==== INFORMATION
-- ==== Sys2Proof/Machine/Power.lean ====
section
/-! DEFINITION. The power and thermal manager: the plinth link, measured power, operating points, the rein and its limits, the
ledgers, ramps, fallow and wake grants, supply and rack failures, the coolant stop (14_power_and_thermal.md R454 to R485; 18 R595
to R599). -/

namespace Sys2Proof.Machine

/-! ## Plinth link (R457 to R461) -/

/-- Nominal VCORE of a point in mV (Table 14.4). -/
def vcoreNominal (p : Nat) : Nat := [620, 620, 620, 680, 740, 740, 840, 900].getD p 740

/-- Arithmetic clock of a point in MHz. -/
def clockMhz (p : Nat) : Nat := [480, 480, 480, 540, 600, 600, 660, 660].getD p 600

/-- VCORE of a point: nominal and trim, clamped to 600 to 900 mV (R462). -/
def State.vcoreOf (s : State) (p : Nat) : Nat :=
  let v := (vcoreNominal p : Int) + s.trim p
  if v < 600 then 600 else if v > 900 then 900 else v.toNat

/-- Command VCORE with the next frame. -/
def State.command (s : State) (p : Nat) : State := { s with pwr := { s.pwr with vcoreSet := s.vcoreOf p, cmd := 1 } }

/-- Send a command frame in the present tick. -/
def State.plinthSend (s : State) (cmd : Nat) : State :=
  s.emit (.plinth (plinthFrame (s.clk.tick.toNat % 16) (if cmd = 2 then 600 else s.pwr.vcoreSet) s.pwr.vmemSet cmd))

/-- VMEM's set point after a frame: a sweep steps by 10 mV up to 1.16 V (09 R313; log entry 35 on its pace). -/
def State.nextSweep (s : State) : Nat :=
  if s.num O.marginState = 1 ∧ s.num O.marginMode = 2 ∧ s.pwr.vmemSet < 1160 then s.pwr.vmemSet + 10 else s.pwr.vmemSet

/-- PLINTH_COMMAND: the frame of the tick, in every state in which the link runs (R457; 18 R596). -/
def plinthCommand (s : State) : State :=
  if !s.pkg.st.hubRuns then s
  else
    let t := s.plinthSend s.pwr.cmd
    { t with pwr := { t.pwr with
        cmd := if s.nextSweep = s.pwr.vmemSet then 0 else 1
        cmdAt := if s.pwr.cmd = 1 then some s.clk.tick else s.pwr.cmdAt
        vmemSet := s.nextSweep } }

/-- Measured power of a frame in mW (R460). -/
def Tele.power (t : Tele) : Nat := (t.vcore * t.icore + t.vmem * t.imem + t.vaux * t.iaux) / 4

/-- The supply pull begins, or another cause of it appears: PWR_SUPPLY (R480). -/
def State.beginSupplyPull (s : State) : State :=
  if s.pwr.supplyPull then { s with pwr := { s.pwr with clearSince := none } }
  else (({ s with pwr := { s.pwr with supplyPull := true, clearSince := none } }).raise srcPower 0 0x84 1 0).icxEvent 0x081

/-- What the manager accumulates for one tick, once its P(t) is known: energy, the running interval, the current ledger, the mean of the
course that runs (R461, R472, R475, R609). P(t) is defined from the first accepted frame on. -/
def State.countPower (s : State) : State :=
  match s.pwr.tele with
  | none => s
  | some t =>
    let u := s.pwr
    let in_ := fun (c : Stream) => c.running && Tick.atLeast (s.clk.tick - 1) c.startT
    let runs := in_ s.crs.own || in_ s.crs.covered
    let current := if t.icore > 9600 then u.current ++ [u.ticksSeen] else u.current
    { s with pwr := { u with
        energySum := u.energySum + u.p
        coverSum := u.coverSum + u.p
        energyTotal := u.energyTotal + (u.totalCarry + u.p * 256) / 1000000
        totalCarry := (u.totalCarry + u.p * 256) % 1000000
        ivSum := u.ivSum + u.p
        ivTicks := u.ivTicks + 1
        ticksSeen := u.ticksSeen + 1
        current := current.filter (fun k => decide (k + 50000 > u.ticksSeen))
        courseSum := if runs then u.courseSum + u.p else u.courseSum
        courseTicks := if runs then u.courseTicks + 1 else u.courseTicks } }

/-- TELEMETRY_FRAME, describing the tick before the present one: discarded and counted, or accepted (R458 to R460, R504). SETTLED counts
once the frame that applied the set points has gone, in an earlier tick (R464). -/
def telemetryFrame (s : State) (w : BitVec 128) : State :=
  if !s.pkg.st.hubRuns then s
  else match readTelemetry w ((s.clk.tick - 1).toNat % 16) with
  | none => s.bump O.plinthBad
  | some t =>
    let bad := if t.vcoreOk && t.vmemOk then 0 else s.pwr.railBad + 1
    let runs := if t.vcore > 950 ∨ t.vmem > 1250 then s.pwr.overRun + 1 else 0
    let first := !s.pwr.gotFrame
    let t := { t with settled := t.settled && s.pwr.cmd == 0 && s.pwr.cmdAt != some s.clk.tick }
    let s := { s with pwr := { s.pwr with
        tele := some t, missed := 0, gotFrame := true, silent := false, lost := false, p := t.power
        railBad := if bad = 100 then 0 else bad, overRun := if runs = 10 then 0 else runs } }
    let s := if first then s.countPower else s
    let s := if bad = 100 then s.raise srcPlinth 0 0x87 3 0 else s
    let s := if t.vauxOk then s else s.raise srcPlinth 0 0x87 0 0
    let s := if runs = 10 then s.raise srcPower 0 0x8C 4 0 else s
    if t.inputLow then s.beginSupplyPull
    else if s.pwr.supplyPull ∧ s.pwr.clearSince = none then { s with pwr := { s.pwr with clearSince := some s.clk.tick } } else s

/-- PLINTH_SILENT after 16 consecutive ticks with no accepted frame. -/
def plinthSilent (s : State) : State :=
  if s.pkg.st.hubRuns && decide (s.pwr.missed ≥ 16) && !s.pwr.silent then
    (({ s with pwr := { s.pwr with silent := true } }).raise srcPlinth 0 0x85 1 0).beginSupplyPull
  else s

/-- PLINTH_LOST after 1,000. -/
def plinthLost (s : State) : State :=
  if s.pkg.st.hubRuns && decide (s.pwr.missed ≥ 1000) && !s.pwr.lost then
    ({ s with pwr := { s.pwr with lost := true } }).raise srcPlinth 0 0x86 3 0
  else s

/-- The ENERGY of a stream's window and the remainder carried (R461). -/
def PowerUnit.takeEnergy (u : PowerUnit) (covered : Bool) : Nat × PowerUnit :=
  if covered then
    let x := u.coverSum * 256 + u.coverCarry
    (x / 1000000, { u with coverSum := 0, coverCarry := x % 1000000 })
  else
    let x := u.energySum * 256 + u.energyCarry
    (x / 1000000, { u with energySum := 0, energyCarry := x % 1000000 })

/-- What a tick brings the manager: with no accepted frame it counts as the last accepted one says (R458); a tick more at OP7 (R465). -/
def State.powerTick (s : State) : State :=
  if !s.pkg.st.hubRuns then s
  else
    let t := if s.pwr.gotFrame then s else s.countPower
    let u := t.pwr
    { t with pwr := { u with
        missed := if u.gotFrame then 0 else u.missed + 1
        gotFrame := false
        op7Ticks := if u.op = 7 then u.op7Ticks + 1 else u.op7Ticks } }

/-! ## The rein (R466 to R472, R480) -/

/-- Count of the excess ledger and of the current ledger (R472). -/
def PowerUnit.excessCount (u : PowerUnit) : Nat := Nat.min 4000 u.excess.length
/-- Count of the current ledger. -/
def PowerUnit.currentCount (u : PowerUnit) : Nat := Nat.min 5000 u.current.length

/-- EXCESS_INTERVAL: the 1,000 ticks to a multiple of 1,000 close (R472, R609). -/
def excessInterval (s : State) : State :=
  let u := s.pwr
  if s.clk.tick.toNat % 1000 ≠ 0 ∨ u.ivTicks = 0 then s
  else
    let l := if u.ivSum > 1600000 * u.ivTicks then u.excess ++ [u.ivNumber] else u.excess
    { s with pwr := { u with
        excess := l.filter (fun k => decide (k + 30000 > u.ivNumber)), ivNumber := u.ivNumber + 1, ivSum := 0, ivTicks := 0 } }

/-- The watt hold target in force, in W: the least of those of the holds that are not current holds, and the supply pull's (R471,
R480). -/
def State.holdTarget (s : State) : Option Nat :=
  let h := if s.pwr.holds.any (fun x => x.cause != .current) then some 1600 else none
  let p := if s.pwr.supplyPull && !s.pwr.silent then some (s.num O.surviveW) else none
  match h, p with
  | some a, some b => some (Nat.min a b)
  | some a, none => some a
  | none, x => x

/-- CAP_W (R468). -/
def State.capW (s : State) : Nat :=
  let c := Nat.min (s.num O.powerCap) ((s.pwr.tele.map (fun t => t.cap * 10)).getD (s.num O.powerCap))
  Nat.min c (s.holdTarget.getD c)

/-- The kinds of the cases of a protective pull in the present tick (R470). A ledger is a case when it reaches its budget. -/
def State.pullCases (s : State) : List Nat :=
  let u := s.pwr
  match u.tele with
  | none => []
  | some t =>
    (if u.p > 2200000 then [0x80] else []) ++ (if t.icore > 12000 then [0x81] else []) ++
    (if u.excessCount ≥ 4000 && !u.excessFull then [0x82] else []) ++ (if u.currentCount ≥ 5000 && !u.currentFull then [0x83] else [])

/-- What the hold of a case rests on. -/
def holdCause (kind : Nat) : HoldCause := if kind = 0x82 then .excess else if kind = 0x83 then .current else .peak

/-- A protective pull: faults, PULLS, its event, a hold for each case (R470, R471). -/
def State.protectivePull (s : State) (cases : List Nat) : State :=
  let l := cases.map (fun k => ({ cause := holdCause k, until_ := s.clk.tick + 1000 } : Hold))
  let s := cases.foldl (fun t k => t.raise srcPower 0 k 0 0) s
  (({ s with pwr := { s.pwr with holds := s.pwr.holds ++ l } }).bump O.pulls).icxEvent 0x080

/-- The limits of Table 14.5 on a quarter, by rising code: code and value. `pulled`: a protective pull is made in this tick. A thermal
hold limit at 64 limits nothing and is not in force (log entry 60). -/
def State.reinLimits (s : State) (q : Nat) (pulled : Bool) : List (Nat × Nat) :=
  let r := s.rein q
  let l := r.level
  let u := s.pwr
  let least := fun (n : Nat) => Nat.max 1 n
  let survive := s.sustain (s.num O.surviveOp)
  let code1 := if pulled then [(1, least (Nat.min l (s.sustain u.op)))] else []
  let code2 := if r.thermal < 64 then [(2, least r.thermal)] else []
  let code3 := if u.supplyPull then [(3, least (Nat.min (Nat.min l survive) (if u.silent then 16 else 64)))] else []
  let code45 := match u.tele with
    | none => []
    | some t =>
      let cur := u.holds.any (fun h => h.cause == .current)
      let amps := if cur && decide (t.icore > 9600) then [(4, least (l * 9600 / t.icore))] else []
      let watts := match s.holdTarget with
        | some h => if u.p > h * 1000 then [(4, least (l * (h * 1000) / u.p))] else []
        | none => []
      let c := Nat.min (s.capW * 1000) (u.p + s.num O.rampLimit)
      let c5 := if u.p > c then l * c / u.p else if u.p * (l + 1) ≤ c * l then l + 1 else l
      amps ++ watts ++ [(5, least c5)]
  code1 ++ code2 ++ code3 ++ code45 ++ [(6, r.host), (7, issueCap u.op)]

/-- The least limit, with the lowest code among equals (R467). -/
def leastLimit (l : List (Nat × Nat)) : Nat × Nat :=
  l.foldl (fun best x => if x.2 < best.2 then x else best) (7, 65)

/-- Fill runs (R469). -/
def State.fills (s : State) (pulled : Bool) : Bool :=
  s.num O.fillEnable == 1 && s.pkg.st.runs && !pulled && !s.pwr.supplyPull && (List.range 4).all (fun q => (s.rein q).thermal == 64)

/-- REIN_UPDATE: pulls, then the level and source of every quarter, then fill (R467 to R470, R475). -/
def reinUpdate (s : State) : State :=
  if !s.pkg.st.hubRuns then s
  else
    let cases := s.pullCases
    let pulled := !cases.isEmpty
    let s := if pulled then s.protectivePull cases else s
    let s := { s with pwr := { s.pwr with reins := (List.range 4).map (fun q =>
        let x := leastLimit (s.reinLimits q pulled)
        (q, { s.rein q with level := x.2, source := x.1 })) } }
    let dr := s.num O.rampLimit
    { s with pwr := { s.pwr with
        excessFull := decide (s.pwr.excessCount ≥ 4000)
        currentFull := decide (s.pwr.currentCount ≥ 5000)
        pull := pulled || s.pwr.supplyPull || (List.range 4).any (fun q => (s.rein q).thermal != 64)
        fill := s.fills pulled
        floor := match s.pwr.preTarget with
          | some pc => Nat.min pc (s.pwr.p + dr)
          | none => s.pwr.p - dr } }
========
EXERCISE DETAILS -
Your answer should be the lines of the listing above between the line holding "let cases := s.pullCases" and the line holding "let x := leastLimit", inclusive, restated word for word and alone.

EXERCISE OUTPUT -
    let cases := s.pullCases
    let pulled := !cases.isEmpty
    let s := if pulled then s.protectivePull cases else s
    let s := { s with pwr := { s.pwr with reins := (List.range 4).map (fun q =>
        let x := leastLimit (s.reinLimits q pulled)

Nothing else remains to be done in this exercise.